-- ==== Sys2Proof/Tests/Slice0.lean ====
section
/-! SUPPORT. Tests: the well-formedness smoke tests, the spec's worked examples, one or two steps of each command on
small states, and for each statement with hypotheses a state and operands that meet them together. Expected values
are the spec's own figures, or are computed by hand from its rules; each section names where they stand. -/

namespace Sys2Proof.Tests

open Sys2Proof.Machine Sys2Proof.Safety

set_option maxRecDepth 4000
-- One theorem at a time: each keeps a kernel evaluation in memory.
set_option Elab.async false
set_option linter.unnecessarySeqFocus false

/-! ### Well-formedness: each check refuses an ill-formed command -/

theorem test_payload_of_61_refused : (Instr.nop 1 (List.replicate 61 0)).wellFormed = false := by decide
theorem test_payload_of_60_accepted : (Instr.nop 1 (List.replicate 60 0)).wellFormed = true := by decide
theorem test_cycle_of_no_length_refused : (Instr.refclkCycle 0).wellFormed = false := by decide
theorem test_cycle_of_62500_accepted : (Instr.refclkCycle 62500).wellFormed = true := by decide

/-! ### Worked cases of chapter 02 -/

theorem test_prediction_2_9 : predict 2 (some 2680) 2668 = 2662 ∧ predict 2 (some 2668) 2650 = 2641 := by decide
theorem test_prediction_2_10 : predict 2 (some 2668) 2663 = 2661 := by decide
theorem test_prediction_lower_clamp : predict 4 (some 3000) 1800 = 900 := by decide
theorem test_glitch_threshold : glitchThreshold (some 2662) = 665 ∧ glitchThreshold none = 200 := by decide
theorem test_gap_test_2_10 : gapTest .w60m2 7990 (some 2668) = true ∧ gapTest .w60m2 2650 (some 2668) = false := by
  decide
theorem test_start_delays : startDelay .w60m2 58 2662 = 1608 ∧ startDelay .w60m2 200 2662 = 5546 := by decide
theorem test_start_delays_of_5 : startDelay .w60m2 80 2668 = 2223 ∧ startDelay .w60m2 36 2660 = 998 := by decide
theorem test_zero_delay : startDelay .w60m2 1 40 = 0 ∧ startDelay .w60m2 1 48 = 1 := by decide
theorem test_cam_delays : camDelay 2608 400120 = 90583 ∧ camDelay 11248 400120 = 390673 := by decide
theorem test_cam_delays_of_5 : camDelay 2608 390000 = 88292 ∧ camDelay 11248 390000 = 380792 := by decide
theorem test_crank_estimate : crankEstimate .w60m2 1920 5000000 1 2662 5001000 = 1956 := by decide
theorem test_crank_estimate_bounded : crankEstimate .w60m2 1920 5000000 1 2662 5002700 = 2015 := by decide
theorem test_crank_estimate_in_gap : crankEstimate .w60m2 5472 9000000 3 2662 9999999 = 5759 := by decide
theorem test_speeds : crankSpeed .w60m2 2668 = 1499 ∧ crankSpeed .w60m2 2663 = 1502 ∧ camSpeed 400120 = 1199 ∧
    camSpeed 390000 = 1230 := by decide

/-! ### The tie-break tree under contention (06, worked case) -/

/-- Candidates at positions 2, 4 and 6. -/
def contenders (p : Position) : Bool := p == 2 || p == 4 || p == 6

theorem test_tree_first_two : Tree.lower.walk contenders = 2 ∧ (Tree.lower.served 2).walk contenders = 4 := by decide
theorem test_tree_next_two : ((Tree.lower.served 2).served 4).walk contenders = 2 ∧
    (((Tree.lower.served 2).served 4).served 2).walk contenders = 6 := by decide

/-! ### Frames (09, R167; the CRC by hand from its steps) -/

theorem test_crc_of_not_ready : crc [0x14, 0, 0, 0] = 0x11 := by decide +kernel
theorem test_crc_check_value : crc [0x31, 0x32, 0x33, 0x34, 0x35, 0x36, 0x37, 0x38, 0x39] = 0x20 := by decide +kernel
theorem test_parity_of_limp_default : parityGood State.reset.store.limp = true := by decide

/-! ### States -/

/-- In RUN, the tracker STOPPED, nothing armed. -/
def idle : State := { State.reset with
  control := { State.reset.control with mode := .run, warmupLeft := 0 } }

/-- In RUN with a transaction open that carries. -/
def listening : State := { idle with link := { idle.link with transaction := some .carried, miso := some [] } }

/-- The ring of chapter 03's worked case, or the part of it a test needs: cylinder 5 at position 1. -/
def ring4 : List RingEntry := [⟨.c1, 0, .a⟩, ⟨.c5, 2880, .b⟩, ⟨.c3, 5760, .a⟩, ⟨.c6, 8640, .b⟩]

/-- FULL_SYNC at tooth 20 of revolution A, the worked case of 02 section 2.9: t_k = 5 000 000. -/
def synced : State := { idle with
  tracker := { idle.tracker with
    sync := .fullSync, toothIndex := some 20, revolution := some .a, lastEdge := some ⟨5000000, some 1920⟩
    history := ⟨some 2680, some 2668, some 2662⟩, speed := 1499, cycle := 42, crankTimer := some 5000000
    camHistory := { lastEdge := some 4900000, period := some 320000, missingRun := 0, conflictRun := 0
                    windowFlag := true }
    camTimer := some 4900000 }
  fueling := { idle.fueling with armed := true, state := .normal, lastSync := .fullSync, lastSpeed := 1499 }
  control := { idle.control with timebase := 5002650 } }

/-- CAM_ONLY, the worked case of 05: γ = 6000, C = 400 120, the last cam edge at 20 000 000, cycle 17. -/
def camOnly : State := { idle with
  tracker := { idle.tracker with
    sync := .camOnly, cam := { idle.tracker.cam with gamma := 6000 }, speed := 1199, cycle := 17
    camHistory := { lastEdge := some 20000000, period := some 400120, missingRun := 0, conflictRun := 0
                    windowFlag := false }
    camTimer := some 20000000 }
  table := { idle.table with ring := [⟨.c1, 8640, .a⟩, ⟨.c2, 5760, .b⟩], planPoints := [6720, 3840] }
  store := { idle.store with limp := { kind := .main, start := -32, duration := 400, parity := true } }
  fueling := { idle.fueling with armed := true, limpOn := true, state := .limp, lastSync := .camOnly, lastSpeed := 1199 }
  control := { idle.control with timebase := 20390000 } }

What is expected>
Of the lines above, extract only those from the line with "theorem test_parity_of_limp_default : parityGood" to the line with "position 1. -/", both included, exactly as written.

Exercise output>
theorem test_parity_of_limp_default : parityGood State.reset.store.limp = true := by decide

/-! ### States -/

/-- In RUN, the tracker STOPPED, nothing armed. -/
def idle : State := { State.reset with
  control := { State.reset.control with mode := .run, warmupLeft := 0 } }

/-- In RUN with a transaction open that carries. -/
def listening : State := { idle with link := { idle.link with transaction := some .carried, miso := some [] } }

/-- The ring of chapter 03's worked case, or the part of it a test needs: cylinder 5 at position 1. -/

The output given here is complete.